Ozone gas sensing properties of metal-organic frameworks-derived In2O3 hollow microtubes decorated with ZnO nanoparticles

Abstract

This paper demonstrated a high-performance ozone gas sensor based on metal-organic frameworks (MOFs)-derived In2O3 hollow microtubes decorated with ZnO nanoparticles. The microstructural and morphological features of as-synthesized In2O3/ZnO samples were characterized by various characterization methods, such as XRD, TG, SEM, TEM and XPS. The sensing properties of In2O3 hollow microtubes before and after modified by ZnO nanoparticles were investigated.

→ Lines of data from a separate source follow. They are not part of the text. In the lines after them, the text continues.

-- ==== Sys2Proof/Machine/Beater.lean ====
section
/-!
DEFINITION. Beater and the seal engine (18_partition.md R352, R354–R356; 24_handover.md R386–R388): the ten steps of a scrub,
watermarks, what a reset or a dissolution destroys.
-/
namespace Sys2Proof.Machine

/-! ## Resources (R346, R386) -/

def Res.none : Res := ⟨0, 0, 0, 0, 0⟩
def Res.and (a b : Res) : Res := ⟨a.clu &&& b.clu, a.slc &&& b.slc, a.pch &&& b.pch, a.couch &&& b.couch, a.port &&& b.port⟩
def Res.or (a b : Res) : Res := ⟨a.clu ||| b.clu, a.slc ||| b.slc, a.pch ||| b.pch, a.couch ||| b.couch, a.port ||| b.port⟩
/-- What is in `a` and not in `b`. -/
def Res.minus (a b : Res) : Res :=
  ⟨a.clu ^^^ (a.clu &&& b.clu), a.slc ^^^ (a.slc &&& b.slc), a.pch ^^^ (a.pch &&& b.pch), a.couch ^^^ (a.couch &&& b.couch),
    a.port ^^^ (a.port &&& b.port)⟩

/-- Two set groups (k, g) share a set (R193): the upper min k bits agree. -/
def groupsMeet (k g k' g' : Nat) : Bool := g / 2 ^ (k - min k k') == g' / 2 ^ (k' - min k k')

/-- The set groups of two partitions are disjoint in both L2 and RDC. -/
def Part.apart (p q : Part) : Bool := !groupsMeet p.l2k p.l2g q.l2k q.l2g && !groupsMeet p.rdck p.rdcg q.rdck q.rdcg

/-- Two partitions share clusters as members of one stack. -/
def Part.stacked (p q : Part) : Bool := p.stack != 0 && p.stack == q.stack

/-- The resources of a set that two partitions may not both hold. -/
def Part.clash (p q : Part) (a b : Res) : Bool :=
  (a.clu &&& b.clu != 0 && !p.stacked q) || (a.slc &&& b.slc != 0 && !p.apart q)
    || a.pch &&& b.pch != 0 || a.couch &&& b.couch != 0 || a.port &&& b.port != 0

/-- A cluster stays owned by another member of the stack (R386). -/
def State.sharedCluster (s : State) (part clu : Nat) : Bool :=
  s.parts.any fun q => q.n != part && q.st != .empty && q.res.clu.testBit clu

/-- The cores of a set of clusters. -/
def State.coresOf (s : State) (clu : Nat) : List Nat := (bitsList 3072 clu).flatMap fun c => clusterCores s.modNum c

/-- Live contexts of a partition. -/
def State.ctxsOf (s : State) (part : Nat) : List Ctx := s.ctxs.filter fun c => c.part == part && c.st != .free

/-! ## Scrubs begin (R387) -/

/-- A scrub enters the list; its number is assigned when step 1 begins. -/
def State.addScrub (s : State) (part : Nat) (op : ScrubOp) (res : Res) : State :=
  { s with scrubs := s.scrubs ++ [⟨part, op, 0, 0, 0, res, [], [], false, false⟩] }

def State.updScrub (s : State) (part : Nat) (op : ScrubOp) (f : Scrub → Scrub) : State :=
  { s with scrubs := s.scrubs.map fun (x : Scrub) => if x.part == part && x.op == op then f x else x }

The In2O3/ZnO composite shows an obvious enhancement in ozone gas sensing performance at the optimum working temperature of 150 °C. The In2O3/ZnO composite sensor shows much higher response (Rg/Ra = 26.12 @ 1 ppm ozone) in contrast with pure In2O3 (Rg/Ra = 14.08 @ 1 ppm ozone). In particular, the detection limit of the In2O3/ZnO sensor is as low as 25 ppb. The enhanced sensing performance of the In2O3/ZnO composite could be explained by the Zn2+ doping and heterojunction created at the In2O3/ZnO interface.